I know that it can happen ay any time of year, the amorousness of males typically being a year-round kind of thing, but the sight of two boxing hares surrounded by a flock of lapwing at the end of January brought to focus the way in which the seasons are drifting like untethered dinghies on an ebb tide, losing their distinct and welcome identity.

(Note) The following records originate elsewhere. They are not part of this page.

-- ==== Sys2Proof/Laws/Kept.lean ====
section
/-! SUPPORT. What the operations and the commands leave alone: the queue, the beat number, the clock period and the orders for it, the module's
identity, the minimum SVN and the officer table change in a few places alone; every other function keeps them. -/

namespace Sys2Proof.Machine

set_option linter.unusedTactic false
set_option linter.unreachableTactic false
set_option linter.unusedSimpArgs false
set_option linter.unnecessarySeqFocus false

/-- What only a few commands change: the queue, the beat number, the clock period with the orders for it, the identity of the module, the
minimum SVN and the officer table. -/
structure Kept where
  pending : List Instr
  beat : Nat
  m : Nat
  stretch : List (Nat × Nat)
  idCert : List Byte
  caCert : List Byte
  idKey : List Byte
  serial : W32
  mac : List Byte
  chained : List (List Byte × List Byte)
  minSvn : Nat
  officers : Tab (List Byte)
  ogen : W32
/-- Those parts of a machine. -/
def State.kept (s : State) : Kept := ⟨s.pending, s.clk.beat, s.clk.m, s.clk.stretch, s.tr.idCert, s.tr.caCert, s.tr.idKey, s.tr.serial, s.tr.mac, s.tr.chained, s.tr.minSvn, s.tr.officers, s.tr.ogen⟩
@[simp] theorem State.kept_mk (a b c d e f g h i w0 j k l m n o p q r u v w x y z) :
  State.kept ⟨a,b,c,d,e,f,g,h,i,w0,j,k,l,m,n,o,p,q,r,u,v,w,x,y,z⟩ = ⟨a, b.beat, b.m, b.stretch, q.idCert, q.caCert, q.idKey, q.serial, q.mac, q.chained, q.minSvn, q.officers, q.ogen⟩ := rfl
@[simp] theorem Kept.eta (s : State) : (⟨s.pending, s.clk.beat, s.clk.m, s.clk.stretch, s.tr.idCert, s.tr.caCert, s.tr.idKey, s.tr.serial, s.tr.mac, s.tr.chained, s.tr.minSvn, s.tr.officers, s.tr.ogen⟩ : Kept) = s.kept := rfl
@[simp] theorem kept_ite {P : Prop} [Decidable P] (a b : State) : (if P then a else b).kept = if P then a.kept else b.kept := by split <;> rfl
@[simp] theorem kept_foldl {β : Type} (f : State → β → State) (h : ∀ s x, (f s x).kept = s.kept) (l : List β) (s : State) : (l.foldl f s).kept = s.kept := by
  induction l generalizing s with
  | nil => rfl
  | cons a l ih => rw [List.foldl_cons, ih, h]
@[simp] theorem kept_foldl1 {β γ : Type} (f : State × γ → β → State × γ) (h : ∀ s x, (f s x).1.kept = s.1.kept) (l : List β) (s : State × γ) : (l.foldl f s).1.kept = s.1.kept := by
  induction l generalizing s with
  | nil => rfl
  | cons a l ih => rw [List.foldl_cons, ih, h]
theorem kept_fst {α : Type} {x : State × α} {t : State} {a : α} (h : x = (t, a)) : t.kept = x.1.kept := by rw [h]
theorem State.take_kept {s s' : State} {q : WPkt → Bool} {p : WPkt} (h : s.take q = some (p, s')) : s'.kept = s.kept := by
  unfold State.take at h
  simp only [Option.map_eq_some_iff, Prod.mk.injEq] at h
  obtain ⟨_, _, _, rfl⟩ := h
  rfl


/-! Machine/Ops.lean -/

@[simp] theorem State.onRegion_kept (s : State) (r1 : ℕ) (f2 : Region → Region) : (State.onRegion s r1 f2).kept = s.kept := by
  rfl
@[simp] theorem State.setTile_kept (s : State) (t1 : ℕ) (x2 : Tile) : (State.setTile s t1 x2).kept = s.kept := by
  rfl
@[simp] theorem State.onTile_kept (s : State) (t1 : ℕ) (f2 : Tile → Tile) : (State.onTile s t1 f2).kept = s.kept := by
  rfl
@[simp] theorem State.onRouter_kept (s : State) (t1 : ℕ) (f2 : Router → Router) : (State.onRouter s t1 f2).kept = s.kept := by
  rfl
@[simp] theorem State.onHub_kept (s : State) (r1 : ℕ) (f2 : Hub → Hub) : (State.onHub s r1 f2).kept = s.kept := by
  rfl
@[simp] theorem State.onSc_kept (s : State) (n1 : ℕ) (f2 : Sc → Sc) : (State.onSc s n1 f2).kept = s.kept := by
  rfl
@[simp] theorem State.onLink_kept (s : State) (n1 : ℕ) (f2 : Link → Link) : (State.onLink s n1 f2).kept = s.kept := by
  rfl
@[simp] theorem State.onCtx_kept (s : State) (c1 : ℕ) (f2 : Ctx → Ctx) : (State.onCtx s c1 f2).kept = s.kept := by
  rfl
@[simp] theorem State.onPart_kept (s : State) (c1 : ℕ) (f2 : Part → Part) : (State.onPart s c1 f2).kept = s.kept := by
  rfl
@[simp] theorem State.onRing_kept (s : State) (c1 : ℕ) (f2 : Ring → Ring) : (State.onRing s c1 f2).kept = s.kept := by
  rfl
@[simp] theorem State.drawFree_kept (s : State) : (State.drawFree s).2.kept = s.kept := by
  rfl
@[simp] theorem State.at_kept (s : State) (cyc1 : ℕ) : (State.at s cyc1).kept = s.kept := by
  rfl
@[simp] theorem State.onTiles_kept (s : State) (rs1 : List ℕ) (f2 : Tile → Tile) : (State.onTiles s rs1 f2).kept = s.kept := by
  rfl
@[simp] theorem State.carry_kept (s : State) (src1 : ℕ) (dst2 : ℕ) : (State.carry s src1 dst2).1.kept = s.kept := by
  (unfold State.carry; (repeat' split) <;> simp [*])
@[simp] theorem State.countSeq_kept (s : State) (src1 : ℕ) : (State.countSeq s src1).kept = s.kept := by
  rfl
@[simp] theorem State.noteEvent_kept (s : State) (p1 : WPkt) : (State.noteEvent s p1).kept = s.kept := by
  unfold State.noteEvent; split
  · simp only [State.kept]
  · rfl
@[simp] theorem State.sendPkt_kept (s : State) (src1 : ℕ) (dst2 : ℕ) (m3 : WMsg) (now4 : Bool) : (State.sendPkt s src1 dst2 m3 now4).1.kept = s.kept := by
  unfold State.sendPkt
  dsimp only
  split
  · simp only [State.noteEvent_kept, State.countSeq_kept]
    exact State.carry_kept s src1 dst2
  · exact State.carry_kept s src1 dst2
@[simp] theorem State.send_kept (s : State) (src1 : ℕ) (dst2 : ℕ) (m3 : WMsg) : (State.send s src1 dst2 m3).kept = s.kept := by
  (unfold State.send; (repeat' split) <;> simp [*])
@[simp] theorem State.askHold_kept (s : State) (c1 : ℕ) (src2 : ℕ) (why3 : HoldWhy) : (State.askHold s c1 src2 why3).kept = s.kept := by
  (unfold State.askHold; (repeat' split) <;> simp [*])
@[simp] theorem State.logRec_kept (s : State) (typ1 : ℕ) (flags2 : ℕ) (ctx3 : ℕ) (len4 : ℕ) (body5 : List Byte) : (State.logRec s typ1 flags2 ctx3 len4 body5).kept = s.kept := by
  simp [State.logRec]
@[simp] theorem State.putStatus_kept (s : State) (c1 : ℕ) : (State.putStatus s c1).kept = s.kept := by
  unfold State.putStatus; exact State.kept_mk ..
@[simp] theorem State.raiseVec_kept (s : State) (v1 : ℕ) : (State.raiseVec s v1).kept = s.kept := by
  simp [State.raiseVec]
@[simp] theorem State.writeEntry_kept (s : State) (c1 : ℕ) (e2 : CEntry) : (State.writeEntry s c1 e2).kept = s.kept := by
  simp [State.writeEntry]
@[simp] theorem State.flush_kept (s : State) (c1 : ℕ) (x2 : ℕ) : (State.flush s c1 x2).kept = s.kept := by
  induction x2 generalizing s with
  | zero => rfl
  | succ n ih => unfold State.flush; simp only; (repeat' split) <;> simp [ih]
@[simp] theorem State.putEntry_kept (s : State) (c1 : ℕ) (e2 : CEntry) : (State.putEntry s c1 e2).kept = s.kept := by
  simp [State.putEntry]
@[simp] theorem State.post_kept (s : State) (c1 : ℕ) (code2 : ℕ) (data3 : ℕ) (about4 : ℕ) : (State.post s c1 code2 data3 about4).kept = s.kept := by
  simp [State.post]
@[simp] theorem State.postSys_kept (s : State) (code1 : ℕ) (data2 : ℕ) (about3 : ℕ) : (State.postSys s code1 data2 about3).kept = s.kept := by
  simp [State.postSys]
@[simp] theorem State.replyTo_kept (s : State) (src1 : Src) (e2 : CEntry) : (State.replyTo s src1 e2).kept = s.kept := by
  (unfold State.replyTo; (repeat' split) <;> simp [*])
@[simp] theorem State.finish_kept (s : State) (id1 : ℕ) (status2 : ℕ) (detail3 : ℕ) : (State.finish s id1 status2 detail3).kept = s.kept := by
  (unfold State.finish; (repeat' split) <;> simp [*])
@[simp] theorem State.finishAll_kept (s : State) (ids1 : List ℕ) (status2 : ℕ) (detail3 : ℕ) : (State.finishAll s ids1 status2 detail3).kept = s.kept := by
  simp [State.finishAll]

Once,  the sharp edges of our seasons brought change and celebration, the high, sharp heat of summer, the return of ‘mists and mellow fruitfulness’ for autumn, the bone-cutting bitterness of winter. But this winter -at least down here in the south – has been dull and unremarkable,  something to be endured not for its challenges but for its boredom, for the lack of any contrast as a grey sky hung with unmoving clouds and black skeletal trees just sits there like the unwelcome guest who won’t leave long after the party is over.  Winter no longer casts off its winter clothes, it just slowly fades into Spring in a series of back-and-forth jitters with days of spring freshness and warmth still interspersed with that grinding, dispiriting grey sameness.

Contrast is what makes our seasons into our seasons, bringing a sense of release,  of a new phase being entered. This is why I love to live in this country: I would find the continuous warmth of the Med too same-y and  the thought of never again waking out to greet a morning armed with teeth of cold that bite through my jacket would be unwelcome. It is the march of the seasons that tell us we are alive, that we are still part of a common journey, and now I feel cheated, robbed of my seasons and given instead something as dull as the Med but without the benefits of low heating bills and waters you can swim in without risking hypothermia.

I’m getting older now and feel the cold more easily, so never thought I’d say this: bring back the sharp ones. Bring back the winters that reach into my gloves and squeeze my hands. Bring back billowing breath and dripping noses and the ethereal otherworldly light of a snowfall. I want my winters savage and unruly, wild and untamed again.